It sure does. The technology is incredible. 10 years ago, i had a little Tascam unit that would reduce the speed of the CD and maintain pitch and I thought that was incredible. Now, you can EQ the song as well and many more options (and no need for a CD).


----------



## cboutilier (Jan 12, 2016)

Distortion said:


> Monday morning fix.


Currently the only tape in my truck is his Pocket Full of Gold album.


----------



## High/Deaf (Aug 19, 2009)

I differentiate between songs I'm learning and songs that come up in a jam, of course. 

When I'm learning a song, I like to learn the solos correctly. Once I know it, I can deviate as I want, but I feel like I have to know the solo first, if for no other reason than out of respect for the song/writer. But if someone plays a song I haven't learned the solo to at a jam, I at least want to try and start with the basic idea that they do and then improvise from there. Sometimes I just can't remember or find it, then I just go for it. It's a jam so no one's really judging, but if you can get close to any of the signature parts of it, the other guys may look over and give you a nod of approval. That feels good.

My first CD player, a nice Sony Esprit, had a repeat setting that would repeat from Mark A to Mark B inside a song (hitting the button once and then again) and that was a huge boon to learning solos - considering I came from the 8-track days. Now I sometimes use Amazing Slowdowner to hear parts better or clear up muddy live bits. I don't think I've ever learned a solo off tab, but I have used tab to prove chord progressions are correct, if there's any doubt.




Lola said:


> You are personally responsible for your own growth no matter what it is!


Nah, I'm blaming Sleeman's and Hostess. I had nothing to do with it, it's all their fault!


----------



## Budda (May 29, 2007)

I have forgotten the amount of solos I have skipped learning... Im not a good role model in that regard.


----------



## Guest (Jul 18, 2017)

Angus' leads seem to be a blend of the major pentatonic and minor pentatonic/blues scales.

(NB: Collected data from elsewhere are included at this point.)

/-- The registers of block `ACC_`. -/
def rowsAcc : List RegRow :=
  [
    ⟨0, 1, 0, 1, 0, 0, 0, false, false⟩,  -- ACC_STATUS
    ⟨4, 1, 0, 1, 0xc, 0xd, 0, false, false⟩,  -- ACC_CTRL
    ⟨8, 2, 4, 1, 0x10, 0, 0x1f00, false, false⟩,  -- ACC_TILE
    ⟨0x10, 1, 0, 1, 0, 0, 0, false, false⟩,  -- ACC_SPAN_CFG
    ⟨0x40, 1, 0, 2, 0, 0, 0, false, true⟩,  -- ACC_STAT_ADDS
    ⟨0x48, 1, 0, 2, 0, 0, 0, false, true⟩,  -- ACC_STAT_SAT
    ⟨0x50, 1, 0, 2, 0, 0, 0, false, true⟩,  -- ACC_STAT_BETA_LOSS
    ⟨0x58, 1, 0, 2, 0, 0, 0, false, true⟩,  -- ACC_STAT_SPAN_MOVES
    ⟨0x60, 1, 0, 2, 0, 0, 0, false, true⟩,  -- ACC_STAT_INVALID
    ⟨0x100, 8, 0x10, 1, 0, 0, 0, false, false⟩,  -- ACC_GRP_STATE
    ⟨0x104, 8, 0x10, 1, 0, 0, 0, false, false⟩,  -- ACC_GRP_ROWS
    ⟨0x108, 8, 0x10, 1, 0, 0, 0, false, false⟩,  -- ACC_GRP_SPAN
    ⟨0x10c, 8, 0x10, 1, 0, 0, 0, false, false⟩,  -- ACC_GRP_SCALE
    ⟨0x200, 1, 0, 1, 0, 0x1fff, 0, false, false⟩,  -- ACC_DBG_ROW
    ⟨0x220, 8, 4, 1, 0, 0, 0, false, false⟩]  -- ACC_DBG_CK

/-- The registers of block `FIN_`. -/
def rowsFin : List RegRow :=
  [
    ⟨0, 1, 0, 1, 0, 0, 0, false, false⟩,  -- FIN_STATUS
    ⟨4, 1, 0, 1, 4, 4, 0, false, false⟩,  -- FIN_CTRL
    ⟨8, 1, 0, 1, 0, 0xffffffff, 0, false, false⟩,  -- FIN_SR_SEED
    ⟨0x40, 1, 0, 2, 0, 0, 0, false, true⟩,  -- FIN_STAT_ROWS
    ⟨0x48, 1, 0, 2, 0, 0, 0, false, true⟩,  -- FIN_STAT_STALL_CYC
    ⟨0x50, 1, 0, 2, 0, 0, 0, false, true⟩,  -- FIN_STAT_IN80
    ⟨0x58, 1, 0, 2, 0, 0, 0, false, true⟩,  -- FIN_STAT_UPD_ELEM
    ⟨0x60, 1, 0, 2, 0, 0, 0, false, true⟩,  -- FIN_STAT_UPD_SKIP
    ⟨0x68, 1, 0, 2, 0, 0, 0, false, true⟩]  -- FIN_STAT_FLUSH

/-- The registers of block `OLL_`. -/
def rowsOll : List RegRow :=
  [
    ⟨0, 1, 0, 1, 0, 0, 0, false, false⟩,  -- OLL_STATUS
    ⟨4, 1, 0, 1, 1, 5, 0, false, false⟩,  -- OLL_CTRL
    ⟨8, 1, 0, 1, 0x101008, 0, 0, false, false⟩,  -- OLL_CAP
    ⟨0x40, 1, 0, 2, 0, 0, 0, false, true⟩,  -- OLL_STAT_STROKES
    ⟨0x48, 1, 0, 2, 0, 0, 0, false, true⟩,  -- OLL_STAT_STRETCHED
    ⟨0x50, 1, 0, 2, 0, 0, 0, false, true⟩,  -- OLL_STAT_STRETCH_SYM
    ⟨0x58, 1, 0, 2, 0, 0, 0, false, true⟩,  -- OLL_STAT_FLUSH
    ⟨0x60, 1, 0, 2, 0, 0, 0, false, true⟩,  -- OLL_STAT_NAN
    ⟨0x100, 16, 4, 1, 0xffff, 0, 0, false, false⟩]  -- OLL_CHAN

/-- The registers of block `INF_`. -/
def rowsInf : List RegRow :=
  [
    ⟨0, 1, 0, 1, 0, 0, 0, false, false⟩,  -- INF_CFG
    ⟨4, 1, 0, 1, 0, 0, 0, false, false⟩,  -- INF_CTRL
    ⟨0x40, 1, 0, 2, 0, 0, 0, false, true⟩,  -- INF_STAT_RD_BYTES
    ⟨0x48, 1, 0, 2, 0, 0, 0, false, true⟩,  -- INF_STAT_WR_BYTES
    ⟨0x50, 1, 0, 2, 0, 0, 0, false, true⟩]  -- INF_STAT_PARITY

/-- The registers of block `CAL_`. -/
def rowsCal : List RegRow :=
  [
    ⟨0, 1, 0, 1, 0, 0, 0, false, false⟩,  -- CAL_STATUS
    ⟨4, 1, 0, 1, 0, 0, 0, false, false⟩,  -- CAL_CMD
    ⟨8, 1, 0, 2, 0, 0xffffffffffffffff, 0, false, false⟩,  -- CAL_AT
    ⟨0x10, 1, 0, 1, 0, 0, 0, false, false⟩,  -- CAL_COUNT
    ⟨0x14, 1, 0, 1, 0, 0, 0, false, false⟩,  -- CAL_RESULT
    ⟨0x18, 1, 0, 2, 0, 0, 0, false, false⟩,  -- CAL_LAST_FT
    ⟨0x20, 1, 0, 1, 0x800, 0x3f3f, 0, false, false⟩,  -- CAL_SETSEL
    ⟨0x24, 1, 0, 1, 0, 0xffffff, 0, false, false⟩,  -- CAL_KREF_ROW
    ⟨0x28, 1, 0, 1, 0, 0xffffff, 0, false, false⟩,  -- CAL_KREF_COL
    ⟨0x40, 1, 0, 2, 0, 0, 0, false, true⟩,  -- CAL_STAT_ACCEPTED
    ⟨0x48, 1, 0, 2, 0, 0, 0, false, true⟩,  -- CAL_STAT_REJECTED
    ⟨0x1000, 536, 4, 1, 0x400000, 0, 0, false, false⟩,  -- CAL_GAIN
    ⟨0x2000, 536, 4, 1, 0, 0, 0, false, false⟩,  -- CAL_OFS
    ⟨0x3000, 536, 4, 1, 0x400000, 0, 0, false, false⟩,  -- CAL_DGAIN
    ⟨0x4000, 536, 4, 1, 0, 0, 0, false, false⟩,  -- CAL_DOFS
    ⟨0x5000, 536, 4, 1, 0, 0, 0, false, false⟩,  -- CAL_COL
    ⟨0x6000, 528, 4, 1, 0, 0, 0, false, false⟩]  -- CAL_ROW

What is your goal? If you want to perform, learn to sing and play the song. Dumb it down if you want. People want to hear the song played, but if you skip a really tough part, play your own thing, and try to get some signature riffage at key spots you can do just fine. As you get better you can start adding harder parts.


----------



## Guest (Jul 18, 2017)

If people recognize what I'm trying to play, then I'm happy.


----------



## GTmaker (Apr 24, 2006)

Lola said:


> Quite frankly I like to play things the way they were musically written. I will improvise if I have to because I am not as familiar with the solo as I should be but if it's a solo like Stairway to H then I like to play it in the correct manner!


Like I already tried to point out, an improvised solo is not the same as a signature lick.
I am sure that an improvised solo will never be played the same night after night by the same artist.
Thats because its improvised.
Again , knowing the difference between improvisation and a signature lick is key.
Also, there are plenty of improvised solos that incorporate small signature licks that the original artist will play around.
They know the difference of the improvised parts and the licks, and they play the solos accordingly.
G.

here is a perfect example of what I am talking about.
The guitarist first plays the straight lead line to "A taste of Honey" (2 verses)
The he starts soloing around the lead line. Plays the lead and adds rounding phrases.
Then he goes into a straight improvised solo.
Its this part that he will never play similar night after night because he is plainly improvising.
I basically cant explain it any better then this example.


----------



## Guest (Jul 18, 2017)

^WoW


----------



## zontar (Oct 25, 2007)

Lola said:


> Quite frankly I like to play things the way they were musically written. I will improvise if I have to because I am not as familiar with the solo as I should be but if it's a solo like Stairway to H then I like to play it in the correct manner!


Then Jimmy Page has played in incorrectly...


----------



## cboutilier (Jan 12, 2016)

zontar said:


> Then Jimmy Page has played in incorrectly...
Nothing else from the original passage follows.